In ”How the Way We Talk Can Change the Way We Work: Seven Languages for Transformation” (Jossey-Bass: A Wiley Company, December 2000, $24.95, 235 pages), Bob Kegan and Lisa Laskow Lahey, developmental psychology professors at Harvard Graduate School of Education, have compiled examples of individuals struggling to transform the way they work. Kegan and Lahey lay out the importance of using the proper words to facilitate lasting change.

Here are three issues they tackle in their book.

Barriers from within

”There is currently a huge gap between the aspirations for change within organizations and the capacity to create and implement it,” Kegan explains, adding that he contests the internal obstacle that convinces people they want everything to remain part of the status quo.

Language typically used within the workplace conveys rules and polices rather than public agreement, Kegan argues, thus building an environmental barrier that must be knocked down before change can be attempted. Understanding that internal conflict and learning how to use positive communication to overcome it are the first steps toward creating lasting personal and organizational change.

Personal immunity

Have you ever wondered about that widespread, contagious language used in many organizations that slowly poisons the environment?
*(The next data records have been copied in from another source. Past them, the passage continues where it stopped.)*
-- ==== Sys2Proof/Machine/Factor.lean ====
section
/-! DEFINITION. The Factor: steps and schedules, pass 1 and the partial, the norm token, pass 2, commit and rollback (10 R244 to R262). -/

namespace Sys2Proof.Machine

def modFacCtx (s : State) (c : BitVec 2) (f : FacCtx → FacCtx) : State :=
  s.modFac (fun x => { x with ctxs := tabMod {} x.ctxs c.toNat f })

/-! Schedules (R246, R247). -/

/-- A knot of Table 2. -/
structure Knot where
  pos : Nat
  exp : Bool
  last : Bool
  val : Word
deriving DecidableEq, Repr

/-- Knot k of curve c in a group's 1,024 bytes. -/
def knotOf (bs : List Byte) (c k : Nat) : Knot :=
  let w := leNat ((bs.drop (256 * c + 8 * k)).take 8)
  { pos := bitsOf w 29 0, exp := w.testBit 30, last := w.testBit 31, val := BitVec.ofNat 32 (w / 2 ^ 32) }

/-- The knots of a curve up to the first LAST. -/
def knotsGo : Nat → List Byte → Nat → Nat → List Knot
  | 0, _, _, _ => []
  | n + 1, bs, c, k =>
    let x := knotOf bs c k
    if x.last then [x] else x :: knotsGo n bs c (k + 1)

/-- The leading knots whose positions ascend strictly, and whether a later knot broke the ascent. -/
def ascending : List Knot → List Knot × Bool
  | [] => ([], false)
  | [x] => ([x], false)
  | x :: y :: t =>
    if x.pos < y.pos then
      let r := ascending (y :: t)
      (x :: r.1, r.2)
    else ([x], true)

/-- Finite, not zero. -/
def f32Regular (w : Word) : Bool := f32IsFinite w && decide (f32Abs w ≠ 0)

/-- The value at n of the segment from knot x to knot y, and whether SCHEDERR sets. -/
def segVal (n : Nat) (x y : Knot) : Word × Bool :=
  let f := fDiv (fOfNat (n - x.pos)) (fOfNat (y.pos - x.pos))
  if x.exp && f32Regular x.val && f32Regular y.val && decide (x.val.msb = y.val.msb) then
    (fMul x.val (fExp2 (fMul f (fLog2 (fDiv y.val x.val)))), false)
  else (fFma f (fSub y.val x.val) x.val, x.exp)

/-- The segment that holds n, which no knot before it exceeds; the last value from the last knot on. -/
def curveSeg (n : Nat) : List Knot → Word × Bool
  | [] => (0, false)
  | [x] => (x.val, false)
  | x :: y :: t => if y.pos ≤ n then curveSeg n (y :: t) else segVal n x y

/-- The value of a curve at n, and whether SCHEDERR sets. -/
def curveAt (n : Nat) : List Knot → Word × Bool
  | [] => (0, false)
  | x :: t => if n ≤ x.pos then (x.val, false) else curveSeg n (x :: t)

/-- A curve of a group's block at n. -/
def curveVal (bs : List Byte) (c n : Nat) : Word × Bool :=
  let a := ascending (knotsGo 32 bs c 0)
  let v := curveAt n a.1
  (v.1, v.2 || a.2)

/-- pow(b, n) of R247 over k bits of n, least significant first. -/
def powGo : Nat → Nat → Word → Word → Word
  | 0, _, p, _ => p
  | k + 1, n, p, q => powGo k (n / 2) (if n % 2 = 1 then fMul p q else p) (fMul q q)

def fPow (b : Word) (n : Nat) : Word := powGo (if n = 0 then 0 else Nat.log2 n + 1) n f32One b

/-- A bias correction (R247). -/
def biasK (wrapped : Bool) (b : Word) (n : Nat) : Word :=
  if wrapped then f32One else fDiv f32One (fSub f32One (fPow b n))

/-- The values of a group, and whether SCHEDERR sets. -/
def groupEval (bs : List Byte) (n : Word) (wrapped : Bool) : GroupVal × Bool :=
  let at_ := if wrapped then 2 ^ 32 - 1 else n.toNat
  let v := fun c => curveVal bs c at_
  let b1 := (v 2).1
  let b2 := (v 3).1
  ({ v := [(v 0).1, (v 1).1, b1, b2, fSub f32One b1, fSub f32One b2, biasK wrapped b1 n.toNat, biasK wrapped b2 n.toNat] },
   (v 0).2 || (v 1).2 || (v 2).2 || (v 3).2)

/-! Dispatch (R261, R262). -/

/-- FAC_DERR keeps the first failure. -/
def facDerr (s : State) (a : Dword) (cause fn : Nat) : State :=
  s.modFac (fun f => if f.derr then f else
    { f with derr := true, derrAddr := a.setWidth 21, derrCause := BitVec.ofNat 4 cause, derrFn := BitVec.ofNat 3 fn })

/-- Faults of Table 7. -/
def facFault (cause : Nat) : Nat := if cause = 7 then fcPINCONFLICT else if cause = 8 then fcBOUNDS else fcILLEGAL

/-- An operation fails a check of Table 7. -/
def facFail (s : State) (ent : QEntry) (fn cause : Nat) : State :=
  dispatchFail (facDerr s ent.a cause fn) eFAC ent (facFault cause) (ent.a.setWidth 21) cause

/-- The Factor executes one operation at a time, and none during a stream stop. -/
def facFree (s : State) : Bool := (qOf s eFAC).infl.isEmpty && !s.sec.stop

/-- SUB and FS must be 0. -/
def facResv (ent : QEntry) : Bool := decide (ent.sub ≠ 0) || decide (ent.fs ≠ 0)

/-- What FAC.STEP latches (R245). -/
def stepLatch (s : State) (t : Word) (wrapped : Bool) : StepLatch :=
  { rule := cfgBits s oFACTOR 1 0, skewOk := decide (cfgBits s oFACTOR 8 8 = 1), groupsM1 := cfgBits s oFACTOR 23 16
    clipEn := decide (cfgBits s oFACTOR 24 24 = 1), schedReg := cfgBits s (oFACTOR + 4) 5 0, schedOff := cfg s (oFACTOR + 8) 8
    clipMax := BitVec.ofNat 32 (cfg s (oFACTOR + 0x10) 4), normEps := BitVec.ofNat 32 (cfg s (oFACTOR + 0x14) 4)
    updEps := BitVec.ofNat 32 (cfg s (oFACTOR + 0x18) 4), l := s.wgh.l, n := t + 1, wrapped := wrapped }

/-- FAC.STEP: opens a step and fetches the schedule (R245; 11 R274; 15 R379). -/
def execFacStep (s : State) : Res :=
  dispatch s eFAC 0 (fun _ => facFree s) (fun ent t =>
    if facResv ent || decide (bitsOf ent.a.toNat 63 34 ≠ 0) then facFail t ent 0 1
    else
      let c := ent.ctx
      let x := facOf t c
      let set := ent.a.getLsbD 32
      let tt := if set then ent.a.setWidth 32 else x.step
      let wr := if set then ent.a.getLsbD 33 else x.wrapped
      let lat := stepLatch t tt wr
      let u := modFacCtx t c (fun y =>
        { y with step := tt, wrapped := wr, st := 0, lanes := [], partNf := false, q := 0, tok := {}, lat := lat })
      let v := (u.modFac (fun f => { f with sched := [] })).modJrnl (fun j => { j with step := t.core.stage, wstep := false })
      let w := if c = 0 then stepEpoch v else v
      let op := w.opId
      let g := BitVec.ofNat 6 lat.schedReg
      let blk := lat.schedOff / 512
      let n := ceilDiv (lat.schedOff % 512 + 1024 * (lat.groupsM1 + 1)) 512
      let cause := regionCheck w c g .get blk n
      let y := putInfl w eFAC ent none false
      if cause ≠ 0 then markDone (raise (strDerr y cause 0 g c .fac) fcSTRREFUSED 5 0 cause) eFAC op
      else newJob y op .fac .get c g blk 0 n none none)

/-- A schedule block lands in the Factor. -/
def facLand (s : State) (i : Nat) (bs : List Byte) : State :=
  s.modFac (fun f => { f with sched := tabSet [] f.sched i bs })

/-- The 1,024 bytes of group g, once every stream block that holds them has landed. -/
def schedBytes (s : State) (off g : Nat) : Option (List Byte) :=
  let a := off % 512 + 1024 * g
  let blks := (List.range (ceilDiv (a % 512 + 1024) 512)).map (fun k => tabGet [] s.fac.sched (a / 512 + k))
  if blks.any List.isEmpty then none else some ((blks.flatten.drop (a % 512)).take 1024)

/-- SCHEDULE_GROUP_EVAL: the next group whose schedule has landed is evaluated; after the last one the step can retire (R245, R247). -/
def execScheduleGroupEval (s : State) : Res :=
  match (qOf s eFAC).infl.find? (fun i => decide (i.ent.fn = 0) && !i.done) with
  | none => .next s
  | some i =>
    let c := i.ent.ctx
    let x := facOf s c
    let g := x.lat.groups.length
    match schedBytes s x.lat.schedOff g with
    | none => .next s
    | some bs =>
      let e := groupEval bs x.lat.n x.lat.wrapped
      let t := (modFacCtx s c (fun y => { y with lat := { y.lat with groups := y.lat.groups ++ [e.1] } })).modFac
        (fun f => { f with schederr := f.schederr || e.2 })
      whenOn (unitsOn s) s (if g = x.lat.groupsM1 then markDone t eFAC i.id else t)

/-! Spans (R248, R249). -/

/-- A span descriptor of Table 3. -/
structure Span where
  gradLd : Nat
  vrec : Nat
  master : List Nat
  mom : List Nat
  wout : List Nat
  cnt : List Nat
  bad : Bool
deriving DecidableEq, Repr

def readSpan (s : State) (a : Nat) : Span :=
  let w := fun i => mWord s (a + 4 * i)
  let f := fun i => bitsOf (w i) 20 0
  { gradLd := f 0, vrec := f 1, master := [f 2, f 3], mom := [f 4, f 5], wout := [f 6, f 7]
    cnt := (List.range 8).map (fun i => w (8 + i)), bad := (List.range 8).any (fun i => decide (bitsOf (w i) 31 21 ≠ 0)) }

/-- Slot that holds version v. -/
def slotOf (v : Word) : Nat := v.toNat % 2

/-- A span's group range. -/
def g0Of (ent : QEntry) : Nat := bitsOf ent.d.toNat 7 0
def g1Of (ent : QEntry) : Nat := bitsOf ent.d.toNat 15 8

/-- Checks of P1 and P2 on the operands alone (Table 7). -/
def spanOperands (s : State) (ent : QEntry) (states : List Nat) : List (Bool × Nat) :=
  let x := facOf s ent.ctx
  [(facResv ent || decide (bitsOf ent.d.toNat 63 16 ≠ 0), 1),
   (!states.contains x.st.toNat, 2),
   (decide (g1Of ent < g0Of ent) || decide (7 < g1Of ent - g0Of ent) || decide (x.lat.groupsM1 < g1Of ent), 3),
   (decide (1048576 < ent.b.toNat), 4)]

/-- Checks on what the span names: its counts and the gradient descriptor. -/
def spanContents (s : State) (ent : QEntry) (sp : Span) (g : Option Layout) : List (Bool × Nat) :=
  let k := g1Of ent - g0Of ent + 1
  let b := ent.b.toNat
  [(sp.bad || g.isNone, 1),
   (decide (b ≠ (sp.cnt.take k).foldl (· + ·) 0) || (sp.cnt.drop k).any (fun n => decide (n ≠ 0)) ||
     g.any (fun l => decide (l.rows * l.cols < b)), 4),
   (g.any (fun l => decide (l.kind ≠ 0) || !l.linear || (decide (l.cls ≠ 5) && decide (l.cls ≠ 6))), 5),
   (g.any (fun l => !inParts s [pDATA] l), 8)]

/-- Gradient of parameter j as pass 1 and pass 2 take it: widened, and times 2^(-L) (R250, R256). -/
def gradOf (s : State) (l : Layout) (lexp : Byte) (j : Nat) : Word :=
  toF32 ((f32 (l.widen s.mem.bytes (j / l.cols) (j % l.cols))).scale (-lexp.toInt))

/-- Add the gradients of a span to the lanes (R250). -/
def addLanes (s : State) (l : Layout) (b : Nat) (x : FacCtx) : FacCtx :=
  (List.range b).foldl (fun y j =>
    let g := gradOf s l y.lat.l j
    { y with
      lanes := tabMod 0 y.lanes (y.q % 8) (fun a => fFma g g a)
      partNf := y.partNf || !f32IsFinite g
      q := (y.q + 1) % 8 }) x

/-- Bytes of the first b elements of a tensor, row by row. -/
def firstSpans (l : Layout) (b : Nat) : List (Nat × Nat) :=
  (List.range (ceilDiv b l.cols)).map (fun r => (l.elemAddr r 0, min l.cols (b - r * l.cols) * (l.width / 8)))

/-- Address of the span descriptor. -/
def spanAddr (ent : QEntry) : Nat := ent.a.toNat % 2 ^ 21

/-- The cause of the check that a P1 fails, or 0 (Table 7). -/
def p1Fails (s : State) (ent : QEntry) : Nat :=
  let sp := readSpan s (spanAddr ent)
  if !dataAt s (spanAddr ent) 64 64 || !ldescAt s sp.gradLd then 8
  else lowest (spanOperands s ent [1, 2] ++ spanContents s ent sp (readLayout s sp.gradLd))

/-- The layout at an address that a span names. -/
def spanLd (s : State) (a : Nat) : Layout := (readLayout s a).getD {}

/-- What P1 reads to check its operands: the span descriptor and the gradient's. -/
def p1Heads (s : State) (ent : QEntry) : List (Nat × Nat) :=
  let a := spanAddr ent
  let g := (readSpan s a).gradLd
  if !dataAt s a 64 64 then []
  else if spansWait s [(a, 64)] || !ldescAt s g then [(a, 64)]
  else [(a, 64), (g, 32)]

/-- The gradients that P1 reads. -/
def p1Body (s : State) (ent : QEntry) : List (Nat × Nat) :=
  if p1Fails s ent ≠ 0 then [] else firstSpans (spanLd s (readSpan s (spanAddr ent)).gradLd) ent.b.toNat

/-- Every span that an operation reads: what names its operands, and then these. -/
def thenSpans (s : State) (heads body : List (Nat × Nat)) : List (Nat × Nat) := if spansWait s heads then heads else heads ++ body

/-- FAC.P1: accumulates the squared gradients of a span into the partial (R250). -/
def execFacP1 (s : State) : Res :=
  dispatchMem s eFAC 1 (fun _ => facFree s) rqFAC (fun ent => thenSpans s (p1Heads s ent) (p1Body s ent)) (fun ent s0 =>
    let t := touchSpans s0 rqFAC (p1Heads s0 ent)
    let cause := p1Fails t ent
    if cause ≠ 0 then facFail t ent 1 cause
    else
      let l := spanLd t (readSpan t (spanAddr ent)).gradLd
      let u := touchSpans t rqFAC (p1Body t ent)
      putInfl (modFacCtx u ent.ctx (fun x => { addLanes u l ent.b.toNat x with st := 2 })) eFAC ent none true)

/-- The partial sum as driven (Table 4). -/
def partSum (x : FacCtx) : Word :=
  let l := fun i => tabGet 0 x.lanes i
  fAdd (fAdd (fAdd (l 0) (l 1)) (fAdd (l 2) (l 3))) (fAdd (fAdd (l 4) (l 5)) (fAdd (l 6) (l 7)))

/-- Norm and clip factor of a token (R253). -/
def tokenOf (lat : StepLatch) (sq : Word) (nf : Bool) (mn mx : Word) : NormTok :=
  let norm := fSqrt sq
  let q := fDiv lat.clipMax (fAdd norm lat.normEps)
  { sq := sq, nf := nf || decide (sq = f32Inf), min := mn, max := mx, norm := norm
    c := if !lat.clipEn then f32One else if f32IsNaN q then Config.clipNaN norm else fMin f32One q }

/-- FAC.TOKEN: D takes norm and clip factor (R254). -/
def execFacToken (s : State) : Res :=
  dispatch s eFAC 2 (fun _ => facFree s) (fun ent t =>
    let x := facOf t ent.ctx
    let cause := lowest [(facResv ent, 1), (!([3, 4, 5].contains x.st.toNat), 2)]
    if cause ≠ 0 then facFail t ent 2 cause
    else putInfl t eFAC ent (some (x.tok.c ++ x.tok.norm)) true)

/-- Sign of a value: +1, -1, the zero itself, NaN kept (R256). -/
def f32Sign (w : Word) : Word :=
  if f32IsNaN w then f32NaN else if f32Abs w = 0 then w else if w.msb then 0xBF800000 else f32One

/-- New parameter state: w', m' and v' (R256). -/
structure Updated where
  w : Word
  m : Word
  v : Word
deriving DecidableEq, Repr

/-- The update rules of R256 with group constants k, clipped gradient g, master w and moments m and v. -/
def updateParam (lat : StepLatch) (k : GroupVal) (g w m v : Word) : Updated :=
  let c := fun i => k.v.getD i 0
  let fin := fun (u : Word) => fFma (f32Neg (c 0)) (fFma (c 1) w u) w
  if lat.rule = 0 then
    let m' := fFma (c 2) m g
    { w := fin m', m := m', v := v }
  else if lat.rule = 1 then
    let m' := fFma (c 2) m (fMul (c 4) g)
    let v' := fFma (c 3) v (fMul (c 5) (fMul g g))
    let d := fAdd (fSqrt (fMul v' (c 7))) lat.updEps
    { w := fin (fDiv (fMul m' (c 6)) d), m := m', v := v' }
  else
    let u := f32Sign (fFma (c 2) m (fMul (c 4) g))
    { w := fin u, m := fFma (c 3) m (fMul (c 5) g), v := v }

/-- Round to a bfloat16 code. -/
def toBf16 (w : Word) : Nat := (fmtBf16.narrow .nearest (f32 w)).code
/-- Widen a bfloat16 code. -/
def ofBf16 (c : Nat) : Word := toF32 (fmtBf16.decode c)

/-- Group of parameter j (R248). -/
def groupOf (g0 : Nat) : List Nat → Nat → Nat
  | [], _ => g0
  | n :: t, j => if j < n then g0 else groupOf (g0 + 1) t (j - n)

/-- Pass 2 on parameter j of a span: its new values (R256). -/
def p2Param (s : State) (ent : QEntry) (x : FacCtx) (sp : Span) (gl : Layout) (j : Nat) : Updated :=
  let rs := slotOf x.ver
  let k := x.lat.groups.getD (groupOf (g0Of ent) sp.cnt j) {}
  let w := BitVec.ofNat 32 (mNat s (sp.master.getD rs 0 + 4 * j) 4)
  let mo := sp.mom.getD rs 0 + 4 * j
  updateParam x.lat k (fMul x.tok.c (gradOf s gl x.lat.l j)) w (ofBf16 (mNat s mo 2)) (ofBf16 (mNat s (mo + 2) 2))

/-- The moments of parameter j as rule r stores them. -/
def momBytes (r : Nat) (y : Updated) : List Byte :=
  leBytes 2 (BitVec.ofNat 16 (toBf16 y.m)) ++ if r = 1 then leBytes 2 (BitVec.ofNat 16 (toBf16 y.v)) else []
It’s called BMW —bitching, moaning and whining — and it often develops as a defensive mechanism by employees with unaddressed issues.

Kegan and Lahey say BMW can be defused if leaders recognize and acknowledge employee complaints. By directly facing problems, the real issues can be addressed and removed as impediments to change.

Kegan says the language of personal responsibility is not often used. Acknowledging one’s own responsibility in everyday situations promotes productive internal conversations and an opportunity to learn from the stories we tell ourselves.

Maintain a healthy balance

To move forward with productive change, people must not only examine their communication style, they must also disturb the delicate faade they have created to protect themselves against change within their work environment.

Kegan and Lahey say too many adults hold tight to the belief that because they are grown ups, their assumptions must be the truth. That creates a faade that says it’s not important to look at alternative options as potential realities.

But, the authors contend, by looking at your assumptions rather than looking through them, they will no longer be a lens to the world. The assumptions will simply be food for thought, not locks on the doors of change and improvement.

Worth the time?

Although ”How the Way We Talk Can Change the Way We Work” is loaded with logical theory that is strongly supported by examples, the ideas are, unfortunately, too buried. While trying to focus in on its worth, it’s easy to get lost in the book’s academic wording.

But good business leaders make time to explore within as they hunt for new productive ideas to move their company forward. And for those readers who have the patience to persevere, Kegan and Lahey offer more than a lion’s share of productive ideas designed to help business owners get started on the path to lasting change.